ASSIGNMENT
Only one stretch of the listing below is wanted. Give it again exactly, from the line with "ident : d.ident.legal = true" through the line with "window : Memory.wf d.window = true".

INFORMATION SUPPLIED
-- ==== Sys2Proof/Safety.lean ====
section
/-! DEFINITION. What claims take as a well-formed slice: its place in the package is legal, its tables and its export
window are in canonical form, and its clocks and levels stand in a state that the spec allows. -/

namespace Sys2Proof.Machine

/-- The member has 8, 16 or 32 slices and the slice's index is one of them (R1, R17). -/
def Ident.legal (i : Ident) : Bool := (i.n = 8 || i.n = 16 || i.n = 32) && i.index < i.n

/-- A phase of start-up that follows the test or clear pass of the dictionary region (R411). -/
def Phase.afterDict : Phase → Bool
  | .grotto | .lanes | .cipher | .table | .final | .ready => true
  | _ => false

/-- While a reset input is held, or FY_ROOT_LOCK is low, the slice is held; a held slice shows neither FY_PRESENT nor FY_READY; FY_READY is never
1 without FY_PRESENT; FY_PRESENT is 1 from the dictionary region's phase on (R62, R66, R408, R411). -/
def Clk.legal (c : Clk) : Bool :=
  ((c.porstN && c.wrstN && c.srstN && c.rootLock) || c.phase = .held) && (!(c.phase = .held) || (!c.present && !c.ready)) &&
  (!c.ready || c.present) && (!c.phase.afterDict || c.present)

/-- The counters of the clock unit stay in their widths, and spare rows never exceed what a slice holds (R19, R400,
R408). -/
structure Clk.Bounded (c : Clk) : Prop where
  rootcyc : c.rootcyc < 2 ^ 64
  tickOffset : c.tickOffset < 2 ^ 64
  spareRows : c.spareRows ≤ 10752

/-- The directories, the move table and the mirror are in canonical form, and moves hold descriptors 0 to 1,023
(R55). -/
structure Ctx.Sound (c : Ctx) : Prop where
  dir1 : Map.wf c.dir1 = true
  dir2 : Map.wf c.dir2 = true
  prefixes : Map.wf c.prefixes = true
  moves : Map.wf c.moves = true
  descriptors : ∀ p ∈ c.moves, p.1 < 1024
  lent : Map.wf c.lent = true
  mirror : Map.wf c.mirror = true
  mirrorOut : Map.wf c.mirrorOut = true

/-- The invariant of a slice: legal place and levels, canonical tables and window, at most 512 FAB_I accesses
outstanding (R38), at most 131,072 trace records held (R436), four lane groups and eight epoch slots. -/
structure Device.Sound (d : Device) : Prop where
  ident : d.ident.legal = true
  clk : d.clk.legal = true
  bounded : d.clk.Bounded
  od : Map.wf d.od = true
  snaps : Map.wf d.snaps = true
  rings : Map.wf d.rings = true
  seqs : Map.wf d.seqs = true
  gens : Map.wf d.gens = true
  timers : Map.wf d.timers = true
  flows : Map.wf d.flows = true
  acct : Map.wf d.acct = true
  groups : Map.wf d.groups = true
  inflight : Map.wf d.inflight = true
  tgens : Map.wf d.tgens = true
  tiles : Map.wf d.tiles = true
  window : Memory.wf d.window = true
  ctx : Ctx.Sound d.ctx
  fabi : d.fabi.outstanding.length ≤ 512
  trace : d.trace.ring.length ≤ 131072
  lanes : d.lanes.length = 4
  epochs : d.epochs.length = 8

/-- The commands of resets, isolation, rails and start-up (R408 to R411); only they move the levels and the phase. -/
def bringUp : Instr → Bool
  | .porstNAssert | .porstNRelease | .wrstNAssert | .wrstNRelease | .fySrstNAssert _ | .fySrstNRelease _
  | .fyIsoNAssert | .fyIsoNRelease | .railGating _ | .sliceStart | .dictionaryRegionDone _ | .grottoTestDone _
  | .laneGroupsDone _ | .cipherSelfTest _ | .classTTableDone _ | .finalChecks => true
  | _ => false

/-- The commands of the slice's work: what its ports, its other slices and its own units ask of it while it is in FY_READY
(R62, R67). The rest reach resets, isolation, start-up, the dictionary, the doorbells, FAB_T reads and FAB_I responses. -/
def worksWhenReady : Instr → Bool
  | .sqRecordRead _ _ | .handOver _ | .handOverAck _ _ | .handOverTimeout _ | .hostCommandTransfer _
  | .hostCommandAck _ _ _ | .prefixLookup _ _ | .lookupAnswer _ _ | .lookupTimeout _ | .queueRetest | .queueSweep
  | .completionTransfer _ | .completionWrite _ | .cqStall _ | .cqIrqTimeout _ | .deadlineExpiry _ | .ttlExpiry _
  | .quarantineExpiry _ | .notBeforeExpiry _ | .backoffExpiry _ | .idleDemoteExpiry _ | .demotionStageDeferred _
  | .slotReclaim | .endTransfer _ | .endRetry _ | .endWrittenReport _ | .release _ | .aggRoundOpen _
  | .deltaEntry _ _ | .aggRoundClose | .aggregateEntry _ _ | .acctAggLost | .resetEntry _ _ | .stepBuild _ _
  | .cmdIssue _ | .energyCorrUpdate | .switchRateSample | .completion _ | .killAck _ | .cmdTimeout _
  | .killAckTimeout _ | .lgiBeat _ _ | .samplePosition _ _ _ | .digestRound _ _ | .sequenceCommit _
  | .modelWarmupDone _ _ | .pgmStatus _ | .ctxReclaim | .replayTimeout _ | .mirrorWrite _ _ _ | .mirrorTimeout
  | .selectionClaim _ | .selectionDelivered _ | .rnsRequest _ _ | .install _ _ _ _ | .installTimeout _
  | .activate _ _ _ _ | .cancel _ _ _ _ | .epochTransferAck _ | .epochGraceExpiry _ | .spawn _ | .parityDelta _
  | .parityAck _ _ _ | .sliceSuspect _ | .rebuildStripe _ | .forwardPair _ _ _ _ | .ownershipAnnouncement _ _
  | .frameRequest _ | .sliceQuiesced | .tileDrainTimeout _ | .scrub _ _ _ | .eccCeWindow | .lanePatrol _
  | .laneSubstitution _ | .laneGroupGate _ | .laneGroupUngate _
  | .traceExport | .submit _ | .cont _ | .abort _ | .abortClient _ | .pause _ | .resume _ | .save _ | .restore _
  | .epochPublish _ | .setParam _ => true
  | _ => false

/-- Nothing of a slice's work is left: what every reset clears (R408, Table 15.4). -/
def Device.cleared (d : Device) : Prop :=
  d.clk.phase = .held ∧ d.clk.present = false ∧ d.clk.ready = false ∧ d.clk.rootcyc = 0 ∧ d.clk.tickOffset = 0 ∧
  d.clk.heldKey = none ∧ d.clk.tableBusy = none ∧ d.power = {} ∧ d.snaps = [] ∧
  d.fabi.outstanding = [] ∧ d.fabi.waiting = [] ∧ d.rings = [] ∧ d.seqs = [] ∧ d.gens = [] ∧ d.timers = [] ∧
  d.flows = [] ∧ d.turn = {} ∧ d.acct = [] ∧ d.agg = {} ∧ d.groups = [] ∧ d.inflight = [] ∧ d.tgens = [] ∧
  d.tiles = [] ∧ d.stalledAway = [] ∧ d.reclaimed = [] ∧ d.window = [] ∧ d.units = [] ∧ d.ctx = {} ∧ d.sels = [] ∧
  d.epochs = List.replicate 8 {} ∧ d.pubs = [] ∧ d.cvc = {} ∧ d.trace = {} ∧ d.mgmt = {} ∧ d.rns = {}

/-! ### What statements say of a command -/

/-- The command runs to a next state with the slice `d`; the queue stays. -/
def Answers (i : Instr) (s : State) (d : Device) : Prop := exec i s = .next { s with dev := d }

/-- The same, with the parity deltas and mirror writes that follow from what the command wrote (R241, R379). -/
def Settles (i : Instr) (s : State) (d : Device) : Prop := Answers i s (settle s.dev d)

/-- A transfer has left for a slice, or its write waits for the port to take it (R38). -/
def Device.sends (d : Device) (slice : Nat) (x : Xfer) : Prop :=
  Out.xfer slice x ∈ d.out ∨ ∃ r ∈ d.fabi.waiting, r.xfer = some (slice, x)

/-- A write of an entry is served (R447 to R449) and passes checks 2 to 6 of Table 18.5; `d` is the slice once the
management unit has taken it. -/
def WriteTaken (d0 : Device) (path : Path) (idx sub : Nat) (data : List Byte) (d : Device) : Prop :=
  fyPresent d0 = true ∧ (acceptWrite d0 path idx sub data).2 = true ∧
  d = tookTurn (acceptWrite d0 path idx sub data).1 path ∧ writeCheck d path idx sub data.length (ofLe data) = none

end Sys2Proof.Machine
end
---
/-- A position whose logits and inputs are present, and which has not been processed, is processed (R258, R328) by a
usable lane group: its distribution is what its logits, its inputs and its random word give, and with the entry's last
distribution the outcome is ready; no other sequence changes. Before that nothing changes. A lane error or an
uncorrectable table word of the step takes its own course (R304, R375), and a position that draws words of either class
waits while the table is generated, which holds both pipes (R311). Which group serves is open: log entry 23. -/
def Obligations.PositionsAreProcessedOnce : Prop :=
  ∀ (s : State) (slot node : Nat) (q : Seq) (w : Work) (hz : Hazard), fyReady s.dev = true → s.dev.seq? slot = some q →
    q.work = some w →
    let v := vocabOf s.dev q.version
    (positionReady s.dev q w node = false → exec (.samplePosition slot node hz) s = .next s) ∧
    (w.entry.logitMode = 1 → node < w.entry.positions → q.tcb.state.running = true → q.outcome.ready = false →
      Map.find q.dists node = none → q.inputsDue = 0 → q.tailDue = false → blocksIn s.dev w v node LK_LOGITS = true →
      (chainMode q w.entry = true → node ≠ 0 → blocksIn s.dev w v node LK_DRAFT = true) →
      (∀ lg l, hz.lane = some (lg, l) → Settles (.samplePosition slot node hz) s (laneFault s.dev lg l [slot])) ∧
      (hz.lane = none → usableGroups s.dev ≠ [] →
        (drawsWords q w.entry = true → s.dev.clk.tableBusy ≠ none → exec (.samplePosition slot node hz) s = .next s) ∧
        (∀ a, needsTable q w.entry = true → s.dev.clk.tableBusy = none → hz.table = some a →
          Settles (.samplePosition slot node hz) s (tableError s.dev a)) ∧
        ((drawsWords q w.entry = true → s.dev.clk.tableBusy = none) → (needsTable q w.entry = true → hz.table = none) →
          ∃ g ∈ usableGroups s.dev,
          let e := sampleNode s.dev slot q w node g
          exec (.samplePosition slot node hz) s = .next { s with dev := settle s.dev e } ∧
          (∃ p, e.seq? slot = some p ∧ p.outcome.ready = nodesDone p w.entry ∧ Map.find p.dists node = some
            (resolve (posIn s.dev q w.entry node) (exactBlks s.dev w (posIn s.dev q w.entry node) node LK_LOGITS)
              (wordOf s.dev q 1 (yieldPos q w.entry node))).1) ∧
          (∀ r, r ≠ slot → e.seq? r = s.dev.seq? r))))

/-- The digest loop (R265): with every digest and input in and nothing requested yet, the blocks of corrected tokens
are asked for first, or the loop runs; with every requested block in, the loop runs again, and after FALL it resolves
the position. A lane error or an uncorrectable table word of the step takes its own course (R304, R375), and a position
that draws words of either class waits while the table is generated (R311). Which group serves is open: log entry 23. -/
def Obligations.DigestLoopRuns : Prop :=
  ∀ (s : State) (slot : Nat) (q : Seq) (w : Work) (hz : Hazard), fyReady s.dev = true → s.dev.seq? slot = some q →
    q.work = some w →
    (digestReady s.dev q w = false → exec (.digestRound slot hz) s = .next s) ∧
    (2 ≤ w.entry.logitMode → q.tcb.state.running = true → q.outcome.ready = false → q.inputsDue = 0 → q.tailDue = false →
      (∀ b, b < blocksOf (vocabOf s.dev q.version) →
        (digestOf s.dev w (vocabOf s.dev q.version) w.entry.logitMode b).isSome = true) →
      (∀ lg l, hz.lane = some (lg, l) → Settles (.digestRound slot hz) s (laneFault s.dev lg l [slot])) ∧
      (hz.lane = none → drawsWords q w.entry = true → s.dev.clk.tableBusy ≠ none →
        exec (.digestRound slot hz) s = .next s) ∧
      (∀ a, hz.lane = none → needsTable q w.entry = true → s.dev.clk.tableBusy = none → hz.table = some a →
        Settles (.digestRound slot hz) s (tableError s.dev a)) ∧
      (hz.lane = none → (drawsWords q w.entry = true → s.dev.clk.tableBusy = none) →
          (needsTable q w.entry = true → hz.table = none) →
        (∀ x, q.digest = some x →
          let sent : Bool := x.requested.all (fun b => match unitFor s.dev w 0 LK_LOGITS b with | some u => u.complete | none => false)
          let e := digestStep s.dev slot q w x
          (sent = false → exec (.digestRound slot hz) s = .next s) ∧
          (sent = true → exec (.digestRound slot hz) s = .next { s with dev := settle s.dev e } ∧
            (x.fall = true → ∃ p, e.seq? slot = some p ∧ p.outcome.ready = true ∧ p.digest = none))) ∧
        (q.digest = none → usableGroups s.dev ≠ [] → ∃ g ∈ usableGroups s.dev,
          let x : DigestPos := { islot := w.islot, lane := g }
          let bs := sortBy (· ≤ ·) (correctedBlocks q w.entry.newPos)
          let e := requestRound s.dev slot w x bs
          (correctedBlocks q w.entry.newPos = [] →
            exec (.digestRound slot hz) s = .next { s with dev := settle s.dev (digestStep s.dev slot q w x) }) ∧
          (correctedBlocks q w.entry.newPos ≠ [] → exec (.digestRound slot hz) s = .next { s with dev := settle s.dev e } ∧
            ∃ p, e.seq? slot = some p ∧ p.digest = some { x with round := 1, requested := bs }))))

OUTPUT
  ident : d.ident.legal = true
  clk : d.clk.legal = true
  bounded : d.clk.Bounded
  od : Map.wf d.od = true
  snaps : Map.wf d.snaps = true
  rings : Map.wf d.rings = true
  seqs : Map.wf d.seqs = true
  gens : Map.wf d.gens = true
  timers : Map.wf d.timers = true
  flows : Map.wf d.flows = true
  acct : Map.wf d.acct = true
  groups : Map.wf d.groups = true
  inflight : Map.wf d.inflight = true
  tgens : Map.wf d.tgens = true
  tiles : Map.wf d.tiles = true
  window : Memory.wf d.window = true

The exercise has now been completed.